Directions
Please return the lines of the data that contain "draws".

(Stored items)
-- ==== Sys2Proof/Laws/State.lean ====
section
/-! SUPPORT. One lemma per field of State and per update of it, all true by unfolding the update. -/

namespace Sys2Proof.Machine

/-! ## setHosterr -/

@[simp] theorem setHosterr_params (s : State) : s.setHosterr.params = s.params := rfl
@[simp] theorem setHosterr_phase (s : State) : s.setHosterr.phase = s.phase := rfl
@[simp] theorem setHosterr_idx (s : State) : s.setHosterr.idx = s.idx := rfl
@[simp] theorem setHosterr_cur (s : State) : s.setHosterr.cur = s.cur := rfl
@[simp] theorem setHosterr_done (s : State) : s.setHosterr.done = s.done := rfl
@[simp] theorem setHosterr_err (s : State) : s.setHosterr.err = s.err := rfl
@[simp] theorem setHosterr_hosterr (s : State) : s.setHosterr.hosterr = true := rfl
@[simp] theorem setHosterr_errcode (s : State) : s.setHosterr.errcode = s.errcode := rfl
@[simp] theorem setHosterr_doneIe (s : State) : s.setHosterr.doneIe = s.doneIe := rfl
@[simp] theorem setHosterr_errIe (s : State) : s.setHosterr.errIe = s.errIe := rfl
@[simp] theorem setHosterr_hosterrIe (s : State) : s.setHosterr.hosterrIe = s.hosterrIe := rfl
@[simp] theorem setHosterr_len (s : State) : s.setHosterr.len = s.len := rfl
@[simp] theorem setHosterr_errinfo (s : State) : s.setHosterr.errinfo = s.errinfo := rfl
@[simp] theorem setHosterr_lastcmd (s : State) : s.setHosterr.lastcmd = s.lastcmd := rfl
@[simp] theorem setHosterr_ivvalid (s : State) : s.setHosterr.ivvalid = s.ivvalid := rfl
@[simp] theorem setHosterr_iv (s : State) : s.setHosterr.iv = s.iv := rfl
@[simp] theorem setHosterr_work (s : State) : s.setHosterr.work = s.work := rfl
@[simp] theorem setHosterr_save (s : State) : s.setHosterr.save = s.save := rfl
@[simp] theorem setHosterr_data (s : State) : s.setHosterr.data = s.data := rfl
@[simp] theorem setHosterr_key (s : State) : s.setHosterr.key = s.key := rfl
@[simp] theorem setHosterr_keyChanged (s : State) : s.setHosterr.keyChanged = s.keyChanged := rfl
@[simp] theorem setHosterr_cipherUp (s : State) : s.setHosterr.cipherUp = s.cipherUp := rfl
@[simp] theorem setHosterr_randomUp (s : State) : s.setHosterr.randomUp = s.randomUp := rfl
@[simp] theorem setHosterr_draws (s : State) : s.setHosterr.draws = s.draws := rfl
@[simp] theorem setHosterr_rdata (s : State) : s.setHosterr.rdata = s.rdata := rfl
@[simp] theorem setHosterr_inputs (s : State) : s.setHosterr.inputs = s.inputs := rfl
@[simp] theorem setHosterr_blockBytes (s : State) : s.setHosterr.blockBytes = s.blockBytes := rfl
@[simp] theorem setHosterr_bufBytes (s : State) : s.setHosterr.bufBytes = s.bufBytes := rfl
@[simp] theorem setHosterr_ivComplete (s : State) : s.setHosterr.ivComplete = s.ivComplete := rfl
@[simp] theorem setHosterr_length (s : State) : s.setHosterr.length = s.length := rfl
@[simp] theorem setHosterr_byteAt (s : State) (a : Nat) : s.setHosterr.byteAt a = s.byteAt a := rfl

/-! ## writeInten -/

@[simp] theorem writeInten_params (s : State) (v : Word) : (s.writeInten v).params = s.params := rfl
@[simp] theorem writeInten_phase (s : State) (v : Word) : (s.writeInten v).phase = s.phase := rfl
@[simp] theorem writeInten_idx (s : State) (v : Word) : (s.writeInten v).idx = s.idx := rfl
@[simp] theorem writeInten_cur (s : State) (v : Word) : (s.writeInten v).cur = s.cur := rfl
@[simp] theorem writeInten_done (s : State) (v : Word) : (s.writeInten v).done = s.done := rfl
@[simp] theorem writeInten_err (s : State) (v : Word) : (s.writeInten v).err = s.err := rfl
@[simp] theorem writeInten_hosterr (s : State) (v : Word) : (s.writeInten v).hosterr = s.hosterr := rfl
@[simp] theorem writeInten_errcode (s : State) (v : Word) : (s.writeInten v).errcode = s.errcode := rfl
@[simp] theorem writeInten_doneIe (s : State) (v : Word) : (s.writeInten v).doneIe = v.getLsbD 0 := rfl
@[simp] theorem writeInten_errIe (s : State) (v : Word) : (s.writeInten v).errIe = v.getLsbD 1 := rfl
@[simp] theorem writeInten_hosterrIe (s : State) (v : Word) : (s.writeInten v).hosterrIe = v.getLsbD 2 := rfl
@[simp] theorem writeInten_len (s : State) (v : Word) : (s.writeInten v).len = s.len := rfl
@[simp] theorem writeInten_errinfo (s : State) (v : Word) : (s.writeInten v).errinfo = s.errinfo := rfl
@[simp] theorem writeInten_lastcmd (s : State) (v : Word) : (s.writeInten v).lastcmd = s.lastcmd := rfl
@[simp] theorem writeInten_ivvalid (s : State) (v : Word) : (s.writeInten v).ivvalid = s.ivvalid := rfl
@[simp] theorem writeInten_iv (s : State) (v : Word) : (s.writeInten v).iv = s.iv := rfl
@[simp] theorem writeInten_work (s : State) (v : Word) : (s.writeInten v).work = s.work := rfl
@[simp] theorem writeInten_save (s : State) (v : Word) : (s.writeInten v).save = s.save := rfl
@[simp] theorem writeInten_data (s : State) (v : Word) : (s.writeInten v).data = s.data := rfl
@[simp] theorem writeInten_key (s : State) (v : Word) : (s.writeInten v).key = s.key := rfl
@[simp] theorem writeInten_keyChanged (s : State) (v : Word) : (s.writeInten v).keyChanged = s.keyChanged := rfl
@[simp] theorem writeInten_cipherUp (s : State) (v : Word) : (s.writeInten v).cipherUp = s.cipherUp := rfl
@[simp] theorem writeInten_randomUp (s : State) (v : Word) : (s.writeInten v).randomUp = s.randomUp := rfl
@[simp] theorem writeInten_draws (s : State) (v : Word) : (s.writeInten v).draws = s.draws := rfl
@[simp] theorem writeInten_rdata (s : State) (v : Word) : (s.writeInten v).rdata = s.rdata := rfl
@[simp] theorem writeInten_inputs (s : State) (v : Word) : (s.writeInten v).inputs = s.inputs := rfl
@[simp] theorem writeInten_blockBytes (s : State) (v : Word) : (s.writeInten v).blockBytes = s.blockBytes := rfl
@[simp] theorem writeInten_bufBytes (s : State) (v : Word) : (s.writeInten v).bufBytes = s.bufBytes := rfl
@[simp] theorem writeInten_ivComplete (s : State) (v : Word) : (s.writeInten v).ivComplete = s.ivComplete := rfl
@[simp] theorem writeInten_length (s : State) (v : Word) : (s.writeInten v).length = s.length := rfl
@[simp] theorem writeInten_byteAt (s : State) (v : Word) (a : Nat) : (s.writeInten v).byteAt a = s.byteAt a := rfl

/-! ## writeStatus -/

@[simp] theorem writeStatus_params (s : State) (v : Word) : (s.writeStatus v).params = s.params := rfl
@[simp] theorem writeStatus_phase (s : State) (v : Word) : (s.writeStatus v).phase = s.phase := rfl
@[simp] theorem writeStatus_idx (s : State) (v : Word) : (s.writeStatus v).idx = s.idx := rfl
@[simp] theorem writeStatus_cur (s : State) (v : Word) : (s.writeStatus v).cur = s.cur := rfl
@[simp] theorem writeStatus_done (s : State) (v : Word) : (s.writeStatus v).done = (s.done && !v.getLsbD 1) := rfl
@[simp] theorem writeStatus_err (s : State) (v : Word) : (s.writeStatus v).err = (s.err && !v.getLsbD 2) := rfl
@[simp] theorem writeStatus_hosterr (s : State) (v : Word) : (s.writeStatus v).hosterr = (s.hosterr && !v.getLsbD 3) := rfl
@[simp] theorem writeStatus_errcode (s : State) (v : Word) : (s.writeStatus v).errcode = if v.getLsbD 2 then 0 else s.errcode := rfl
@[simp] theorem writeStatus_doneIe (s : State) (v : Word) : (s.writeStatus v).doneIe = s.doneIe := rfl
@[simp] theorem writeStatus_errIe (s : State) (v : Word) : (s.writeStatus v).errIe = s.errIe := rfl
@[simp] theorem writeStatus_hosterrIe (s : State) (v : Word) : (s.writeStatus v).hosterrIe = s.hosterrIe := rfl
@[simp] theorem writeStatus_len (s : State) (v : Word) : (s.writeStatus v).len = s.len := rfl
@[simp] theorem writeStatus_errinfo (s : State) (v : Word) : (s.writeStatus v).errinfo = if v.getLsbD 2 then 0 else s.errinfo := rfl
@[simp] theorem writeStatus_lastcmd (s : State) (v : Word) : (s.writeStatus v).lastcmd = s.lastcmd := rfl
@[simp] theorem writeStatus_ivvalid (s : State) (v : Word) : (s.writeStatus v).ivvalid = s.ivvalid := rfl
@[simp] theorem writeStatus_iv (s : State) (v : Word) : (s.writeStatus v).iv = s.iv := rfl
@[simp] theorem writeStatus_work (s : State) (v : Word) : (s.writeStatus v).work = s.work := rfl
@[simp] theorem writeStatus_save (s : State) (v : Word) : (s.writeStatus v).save = s.save := rfl
@[simp] theorem writeStatus_data (s : State) (v : Word) : (s.writeStatus v).data = s.data := rfl
@[simp] theorem writeStatus_key (s : State) (v : Word) : (s.writeStatus v).key = s.key := rfl
@[simp] theorem writeStatus_keyChanged (s : State) (v : Word) : (s.writeStatus v).keyChanged = s.keyChanged := rfl
@[simp] theorem writeStatus_cipherUp (s : State) (v : Word) : (s.writeStatus v).cipherUp = s.cipherUp := rfl
@[simp] theorem writeStatus_randomUp (s : State) (v : Word) : (s.writeStatus v).randomUp = s.randomUp := rfl
@[simp] theorem writeStatus_draws (s : State) (v : Word) : (s.writeStatus v).draws = s.draws := rfl
@[simp] theorem writeStatus_rdata (s : State) (v : Word) : (s.writeStatus v).rdata = s.rdata := rfl
@[simp] theorem writeStatus_inputs (s : State) (v : Word) : (s.writeStatus v).inputs = s.inputs := rfl
@[simp] theorem writeStatus_blockBytes (s : State) (v : Word) : (s.writeStatus v).blockBytes = s.blockBytes := rfl
@[simp] theorem writeStatus_bufBytes (s : State) (v : Word) : (s.writeStatus v).bufBytes = s.bufBytes := rfl
@[simp] theorem writeStatus_ivComplete (s : State) (v : Word) : (s.writeStatus v).ivComplete = s.ivComplete := rfl
@[simp] theorem writeStatus_length (s : State) (v : Word) : (s.writeStatus v).length = s.length := rfl
@[simp] theorem writeStatus_byteAt (s : State) (v : Word) (a : Nat) : (s.writeStatus v).byteAt a = s.byteAt a := rfl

Answer space
@[simp] theorem setHosterr_draws (s : State) : s.setHosterr.draws = s.draws := rfl
@[simp] theorem writeInten_draws (s : State) (v : Word) : (s.writeInten v).draws = s.draws := rfl
@[simp] theorem writeStatus_draws (s : State) (v : Word) : (s.writeStatus v).draws = s.draws := rfl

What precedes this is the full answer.